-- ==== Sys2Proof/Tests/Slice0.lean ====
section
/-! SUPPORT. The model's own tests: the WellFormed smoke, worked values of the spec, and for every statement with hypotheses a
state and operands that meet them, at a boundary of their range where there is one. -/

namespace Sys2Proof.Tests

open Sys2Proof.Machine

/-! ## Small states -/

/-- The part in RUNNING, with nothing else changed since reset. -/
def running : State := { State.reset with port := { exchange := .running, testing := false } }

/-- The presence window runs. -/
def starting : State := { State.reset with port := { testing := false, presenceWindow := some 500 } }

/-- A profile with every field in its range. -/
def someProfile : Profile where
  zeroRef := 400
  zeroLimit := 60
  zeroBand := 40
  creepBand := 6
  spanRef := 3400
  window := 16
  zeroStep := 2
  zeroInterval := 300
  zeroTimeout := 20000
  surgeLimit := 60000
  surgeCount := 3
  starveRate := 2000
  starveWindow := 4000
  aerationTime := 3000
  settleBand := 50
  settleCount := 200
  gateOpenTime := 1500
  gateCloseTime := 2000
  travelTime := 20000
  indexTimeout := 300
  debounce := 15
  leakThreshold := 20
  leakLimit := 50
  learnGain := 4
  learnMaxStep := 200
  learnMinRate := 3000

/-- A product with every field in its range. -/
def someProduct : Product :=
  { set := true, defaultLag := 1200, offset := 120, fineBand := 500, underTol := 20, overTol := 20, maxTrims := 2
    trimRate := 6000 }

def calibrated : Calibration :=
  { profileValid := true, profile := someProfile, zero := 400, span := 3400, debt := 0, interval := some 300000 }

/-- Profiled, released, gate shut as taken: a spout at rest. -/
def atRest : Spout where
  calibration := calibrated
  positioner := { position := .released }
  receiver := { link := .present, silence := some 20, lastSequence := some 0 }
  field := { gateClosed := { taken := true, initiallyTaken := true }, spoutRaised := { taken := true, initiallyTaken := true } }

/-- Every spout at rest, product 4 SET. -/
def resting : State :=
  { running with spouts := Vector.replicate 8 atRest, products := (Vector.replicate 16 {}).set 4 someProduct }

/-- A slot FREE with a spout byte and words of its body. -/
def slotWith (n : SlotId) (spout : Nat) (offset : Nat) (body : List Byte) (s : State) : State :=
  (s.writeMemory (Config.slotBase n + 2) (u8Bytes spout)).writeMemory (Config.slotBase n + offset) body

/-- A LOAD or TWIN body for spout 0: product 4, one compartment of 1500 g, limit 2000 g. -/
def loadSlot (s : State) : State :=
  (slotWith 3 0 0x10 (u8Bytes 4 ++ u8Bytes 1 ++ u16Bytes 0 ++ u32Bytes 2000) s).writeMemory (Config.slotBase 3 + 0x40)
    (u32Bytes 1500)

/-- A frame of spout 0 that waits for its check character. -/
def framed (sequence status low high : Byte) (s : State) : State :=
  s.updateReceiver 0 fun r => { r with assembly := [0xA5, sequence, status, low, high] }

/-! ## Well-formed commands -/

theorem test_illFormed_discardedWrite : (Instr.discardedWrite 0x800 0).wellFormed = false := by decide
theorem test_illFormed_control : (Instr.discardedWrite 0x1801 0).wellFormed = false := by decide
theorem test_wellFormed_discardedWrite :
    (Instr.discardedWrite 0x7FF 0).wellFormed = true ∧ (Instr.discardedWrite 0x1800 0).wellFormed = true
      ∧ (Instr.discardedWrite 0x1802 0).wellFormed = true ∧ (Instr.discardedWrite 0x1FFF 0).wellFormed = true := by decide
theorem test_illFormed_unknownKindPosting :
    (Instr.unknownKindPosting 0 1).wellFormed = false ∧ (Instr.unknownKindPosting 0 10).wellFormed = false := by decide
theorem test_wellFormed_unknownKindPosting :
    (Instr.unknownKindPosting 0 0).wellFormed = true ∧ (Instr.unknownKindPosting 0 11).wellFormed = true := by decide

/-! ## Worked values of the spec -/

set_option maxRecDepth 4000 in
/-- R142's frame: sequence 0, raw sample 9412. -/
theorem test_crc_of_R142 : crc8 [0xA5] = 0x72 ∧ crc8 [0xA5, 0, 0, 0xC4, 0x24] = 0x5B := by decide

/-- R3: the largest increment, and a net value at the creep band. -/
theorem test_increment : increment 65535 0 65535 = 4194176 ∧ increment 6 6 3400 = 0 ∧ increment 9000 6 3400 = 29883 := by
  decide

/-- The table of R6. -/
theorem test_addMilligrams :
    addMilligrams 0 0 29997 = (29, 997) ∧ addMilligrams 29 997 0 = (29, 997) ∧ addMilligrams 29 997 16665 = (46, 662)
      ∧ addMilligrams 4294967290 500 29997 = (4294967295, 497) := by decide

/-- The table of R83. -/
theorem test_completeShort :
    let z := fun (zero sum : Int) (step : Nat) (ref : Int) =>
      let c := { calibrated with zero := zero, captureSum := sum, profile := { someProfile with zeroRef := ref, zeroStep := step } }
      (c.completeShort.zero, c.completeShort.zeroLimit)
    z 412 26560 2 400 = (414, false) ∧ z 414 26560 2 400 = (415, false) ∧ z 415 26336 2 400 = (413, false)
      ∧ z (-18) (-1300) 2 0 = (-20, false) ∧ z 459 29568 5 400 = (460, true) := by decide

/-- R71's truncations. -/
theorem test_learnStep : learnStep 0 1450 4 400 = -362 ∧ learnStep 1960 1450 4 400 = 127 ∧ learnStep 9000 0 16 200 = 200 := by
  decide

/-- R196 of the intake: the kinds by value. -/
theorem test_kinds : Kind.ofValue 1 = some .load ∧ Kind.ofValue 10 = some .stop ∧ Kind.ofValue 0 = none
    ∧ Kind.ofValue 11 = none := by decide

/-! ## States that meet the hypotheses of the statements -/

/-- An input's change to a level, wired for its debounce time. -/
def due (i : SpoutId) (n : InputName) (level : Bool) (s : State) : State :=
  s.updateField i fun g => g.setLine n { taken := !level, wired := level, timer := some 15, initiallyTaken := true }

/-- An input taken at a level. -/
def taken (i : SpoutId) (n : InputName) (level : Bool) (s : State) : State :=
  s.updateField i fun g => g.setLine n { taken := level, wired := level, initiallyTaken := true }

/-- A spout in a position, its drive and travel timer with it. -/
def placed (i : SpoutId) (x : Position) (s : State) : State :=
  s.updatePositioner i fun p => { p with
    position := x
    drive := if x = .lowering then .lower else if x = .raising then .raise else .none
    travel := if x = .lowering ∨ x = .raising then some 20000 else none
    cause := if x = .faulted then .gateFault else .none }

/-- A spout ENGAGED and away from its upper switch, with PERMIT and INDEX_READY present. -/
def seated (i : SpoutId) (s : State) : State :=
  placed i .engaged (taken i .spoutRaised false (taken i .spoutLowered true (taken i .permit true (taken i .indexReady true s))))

┄┄┄┄┄┄┄┄┄┄

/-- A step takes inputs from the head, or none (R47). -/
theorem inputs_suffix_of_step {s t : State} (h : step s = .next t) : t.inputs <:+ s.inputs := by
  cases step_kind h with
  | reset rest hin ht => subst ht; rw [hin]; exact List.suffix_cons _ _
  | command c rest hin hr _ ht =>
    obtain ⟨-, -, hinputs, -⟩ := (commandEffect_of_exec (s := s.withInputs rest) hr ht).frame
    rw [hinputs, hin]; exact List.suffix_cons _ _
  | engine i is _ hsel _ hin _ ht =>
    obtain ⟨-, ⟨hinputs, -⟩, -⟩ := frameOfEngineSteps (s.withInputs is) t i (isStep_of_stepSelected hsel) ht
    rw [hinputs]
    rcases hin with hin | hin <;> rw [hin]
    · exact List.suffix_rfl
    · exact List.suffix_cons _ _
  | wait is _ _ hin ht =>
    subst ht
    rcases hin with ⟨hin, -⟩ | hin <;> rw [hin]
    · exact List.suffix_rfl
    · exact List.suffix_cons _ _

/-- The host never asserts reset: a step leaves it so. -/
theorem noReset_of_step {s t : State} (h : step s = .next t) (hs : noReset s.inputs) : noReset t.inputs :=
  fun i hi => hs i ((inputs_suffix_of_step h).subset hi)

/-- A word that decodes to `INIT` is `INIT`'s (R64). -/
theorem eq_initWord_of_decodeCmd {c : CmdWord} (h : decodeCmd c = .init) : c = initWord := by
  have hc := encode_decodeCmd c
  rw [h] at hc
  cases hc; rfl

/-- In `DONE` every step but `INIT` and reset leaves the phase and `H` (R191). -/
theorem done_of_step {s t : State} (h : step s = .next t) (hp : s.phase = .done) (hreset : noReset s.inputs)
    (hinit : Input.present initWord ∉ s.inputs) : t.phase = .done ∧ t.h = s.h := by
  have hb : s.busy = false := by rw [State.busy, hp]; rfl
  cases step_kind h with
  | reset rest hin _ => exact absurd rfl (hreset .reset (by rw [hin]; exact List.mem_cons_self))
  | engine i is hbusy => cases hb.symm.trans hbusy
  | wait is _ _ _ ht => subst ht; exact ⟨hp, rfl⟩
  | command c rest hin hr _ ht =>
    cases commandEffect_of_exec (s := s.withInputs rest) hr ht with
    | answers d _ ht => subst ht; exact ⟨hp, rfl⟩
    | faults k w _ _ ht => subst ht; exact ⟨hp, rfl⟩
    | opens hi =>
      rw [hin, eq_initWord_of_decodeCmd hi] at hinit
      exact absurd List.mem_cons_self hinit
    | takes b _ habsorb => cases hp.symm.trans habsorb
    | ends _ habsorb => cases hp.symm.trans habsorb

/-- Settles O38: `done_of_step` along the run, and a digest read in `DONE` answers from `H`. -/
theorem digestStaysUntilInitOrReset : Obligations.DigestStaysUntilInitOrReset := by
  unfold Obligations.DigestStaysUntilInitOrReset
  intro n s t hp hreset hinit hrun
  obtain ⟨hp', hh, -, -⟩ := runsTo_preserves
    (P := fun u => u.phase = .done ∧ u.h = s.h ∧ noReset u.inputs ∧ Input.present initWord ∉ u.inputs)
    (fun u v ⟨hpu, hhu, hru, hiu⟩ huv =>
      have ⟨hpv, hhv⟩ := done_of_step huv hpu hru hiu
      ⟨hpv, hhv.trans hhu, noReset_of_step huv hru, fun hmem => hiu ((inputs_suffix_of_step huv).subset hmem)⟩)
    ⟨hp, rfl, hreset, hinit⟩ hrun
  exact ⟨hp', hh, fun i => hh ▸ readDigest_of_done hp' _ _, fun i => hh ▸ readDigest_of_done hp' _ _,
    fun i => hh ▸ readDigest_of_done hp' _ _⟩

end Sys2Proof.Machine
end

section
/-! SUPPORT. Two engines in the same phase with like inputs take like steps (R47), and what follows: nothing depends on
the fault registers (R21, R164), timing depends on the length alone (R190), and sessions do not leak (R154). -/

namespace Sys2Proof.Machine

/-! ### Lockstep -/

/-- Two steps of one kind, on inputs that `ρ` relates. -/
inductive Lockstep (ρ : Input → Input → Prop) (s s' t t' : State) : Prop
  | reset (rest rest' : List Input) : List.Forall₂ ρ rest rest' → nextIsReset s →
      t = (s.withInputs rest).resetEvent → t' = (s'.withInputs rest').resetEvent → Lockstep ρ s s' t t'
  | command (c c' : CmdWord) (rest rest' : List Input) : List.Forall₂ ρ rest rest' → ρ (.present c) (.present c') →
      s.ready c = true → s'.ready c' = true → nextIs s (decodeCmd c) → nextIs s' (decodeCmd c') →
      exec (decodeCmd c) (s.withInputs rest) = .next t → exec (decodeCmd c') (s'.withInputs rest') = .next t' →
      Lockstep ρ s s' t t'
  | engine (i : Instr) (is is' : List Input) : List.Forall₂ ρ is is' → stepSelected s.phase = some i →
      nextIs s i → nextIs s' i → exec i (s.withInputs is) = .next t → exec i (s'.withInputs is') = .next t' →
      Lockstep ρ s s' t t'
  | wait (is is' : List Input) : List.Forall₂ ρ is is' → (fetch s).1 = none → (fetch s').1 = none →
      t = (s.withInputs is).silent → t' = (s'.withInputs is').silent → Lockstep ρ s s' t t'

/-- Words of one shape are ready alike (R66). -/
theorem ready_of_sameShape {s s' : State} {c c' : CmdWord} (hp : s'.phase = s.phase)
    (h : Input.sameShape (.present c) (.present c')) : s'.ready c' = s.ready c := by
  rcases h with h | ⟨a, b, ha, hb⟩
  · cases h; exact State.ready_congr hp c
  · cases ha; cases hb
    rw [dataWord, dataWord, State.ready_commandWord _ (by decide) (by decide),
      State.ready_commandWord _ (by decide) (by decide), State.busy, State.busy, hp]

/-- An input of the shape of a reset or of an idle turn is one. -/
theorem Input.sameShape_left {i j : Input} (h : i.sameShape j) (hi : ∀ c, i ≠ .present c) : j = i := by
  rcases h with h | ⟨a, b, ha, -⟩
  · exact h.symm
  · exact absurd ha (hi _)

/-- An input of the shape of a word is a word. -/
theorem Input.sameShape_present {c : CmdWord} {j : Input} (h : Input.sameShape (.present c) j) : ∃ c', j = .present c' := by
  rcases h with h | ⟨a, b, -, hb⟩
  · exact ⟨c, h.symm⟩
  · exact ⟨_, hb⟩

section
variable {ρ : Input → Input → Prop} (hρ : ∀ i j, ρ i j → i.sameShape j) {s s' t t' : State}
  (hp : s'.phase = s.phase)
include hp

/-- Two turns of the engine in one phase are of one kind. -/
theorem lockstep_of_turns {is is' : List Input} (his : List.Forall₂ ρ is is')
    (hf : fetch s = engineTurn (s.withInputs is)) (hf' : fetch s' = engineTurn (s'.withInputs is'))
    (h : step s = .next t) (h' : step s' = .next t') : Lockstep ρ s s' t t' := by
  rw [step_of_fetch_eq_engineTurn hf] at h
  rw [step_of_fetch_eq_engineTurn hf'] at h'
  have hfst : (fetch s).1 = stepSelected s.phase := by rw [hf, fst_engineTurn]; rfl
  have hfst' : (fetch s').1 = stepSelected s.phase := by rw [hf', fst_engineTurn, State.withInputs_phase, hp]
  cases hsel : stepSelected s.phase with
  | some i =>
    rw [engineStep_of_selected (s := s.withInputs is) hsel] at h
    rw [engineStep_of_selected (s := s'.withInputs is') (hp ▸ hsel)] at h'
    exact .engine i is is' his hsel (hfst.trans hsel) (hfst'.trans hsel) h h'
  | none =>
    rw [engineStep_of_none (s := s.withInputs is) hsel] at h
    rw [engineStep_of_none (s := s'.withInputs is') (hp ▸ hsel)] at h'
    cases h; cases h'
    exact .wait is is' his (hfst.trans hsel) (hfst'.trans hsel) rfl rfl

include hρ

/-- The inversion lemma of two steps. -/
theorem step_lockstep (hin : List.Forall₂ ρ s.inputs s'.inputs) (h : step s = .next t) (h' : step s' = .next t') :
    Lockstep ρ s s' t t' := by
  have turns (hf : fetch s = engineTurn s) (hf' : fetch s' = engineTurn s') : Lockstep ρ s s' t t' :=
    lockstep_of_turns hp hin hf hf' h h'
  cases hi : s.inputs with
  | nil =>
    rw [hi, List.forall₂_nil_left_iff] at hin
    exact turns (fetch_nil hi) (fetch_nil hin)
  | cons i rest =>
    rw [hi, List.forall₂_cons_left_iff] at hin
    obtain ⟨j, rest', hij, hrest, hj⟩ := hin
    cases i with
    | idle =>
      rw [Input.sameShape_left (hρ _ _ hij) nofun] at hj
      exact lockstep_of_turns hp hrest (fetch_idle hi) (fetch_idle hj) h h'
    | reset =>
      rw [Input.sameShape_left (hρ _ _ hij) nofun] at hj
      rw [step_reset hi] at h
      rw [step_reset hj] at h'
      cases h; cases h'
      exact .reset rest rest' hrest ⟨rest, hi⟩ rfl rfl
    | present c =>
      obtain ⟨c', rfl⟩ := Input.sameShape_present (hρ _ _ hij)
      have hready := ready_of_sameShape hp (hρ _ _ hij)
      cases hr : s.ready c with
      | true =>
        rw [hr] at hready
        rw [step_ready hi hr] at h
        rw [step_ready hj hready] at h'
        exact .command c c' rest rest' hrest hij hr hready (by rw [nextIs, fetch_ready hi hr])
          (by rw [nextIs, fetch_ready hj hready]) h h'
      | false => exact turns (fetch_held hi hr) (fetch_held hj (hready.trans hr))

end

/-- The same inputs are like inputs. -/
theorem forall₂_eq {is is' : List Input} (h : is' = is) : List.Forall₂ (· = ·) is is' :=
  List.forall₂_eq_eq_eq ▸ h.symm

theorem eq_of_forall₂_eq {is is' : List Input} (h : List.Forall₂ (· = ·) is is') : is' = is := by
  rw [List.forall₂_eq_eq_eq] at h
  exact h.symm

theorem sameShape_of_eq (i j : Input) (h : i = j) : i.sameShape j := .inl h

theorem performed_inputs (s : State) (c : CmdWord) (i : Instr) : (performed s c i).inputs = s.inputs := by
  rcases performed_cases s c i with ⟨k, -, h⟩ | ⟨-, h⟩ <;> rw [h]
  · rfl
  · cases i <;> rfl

┄┄┄┄┄┄┄┄┄┄

== Goal of the exercise ==
Copy out only the lines above from the one with "-- ==== Sys2Proof/Tests/Slice0.lean" to the one with "silence := some", inclusive, exactly as they stand.

== Reply ==
-- ==== Sys2Proof/Tests/Slice0.lean ====
section
/-! SUPPORT. The model's own tests: the WellFormed smoke, worked values of the spec, and for every statement with hypotheses a
state and operands that meet them, at a boundary of their range where there is one. -/

namespace Sys2Proof.Tests

open Sys2Proof.Machine

/-! ## Small states -/

/-- The part in RUNNING, with nothing else changed since reset. -/
def running : State := { State.reset with port := { exchange := .running, testing := false } }

/-- The presence window runs. -/
def starting : State := { State.reset with port := { testing := false, presenceWindow := some 500 } }

/-- A profile with every field in its range. -/
def someProfile : Profile where
  zeroRef := 400
  zeroLimit := 60
  zeroBand := 40
  creepBand := 6
  spanRef := 3400
  window := 16
  zeroStep := 2
  zeroInterval := 300
  zeroTimeout := 20000
  surgeLimit := 60000
  surgeCount := 3
  starveRate := 2000
  starveWindow := 4000
  aerationTime := 3000
  settleBand := 50
  settleCount := 200
  gateOpenTime := 1500
  gateCloseTime := 2000
  travelTime := 20000
  indexTimeout := 300
  debounce := 15
  leakThreshold := 20
  leakLimit := 50
  learnGain := 4
  learnMaxStep := 200
  learnMinRate := 3000

/-- A product with every field in its range. -/
def someProduct : Product :=
  { set := true, defaultLag := 1200, offset := 120, fineBand := 500, underTol := 20, overTol := 20, maxTrims := 2
    trimRate := 6000 }

def calibrated : Calibration :=
  { profileValid := true, profile := someProfile, zero := 400, span := 3400, debt := 0, interval := some 300000 }

/-- Profiled, released, gate shut as taken: a spout at rest. -/
def atRest : Spout where
  calibration := calibrated
  positioner := { position := .released }
  receiver := { link := .present, silence := some 20, lastSequence := some 0 }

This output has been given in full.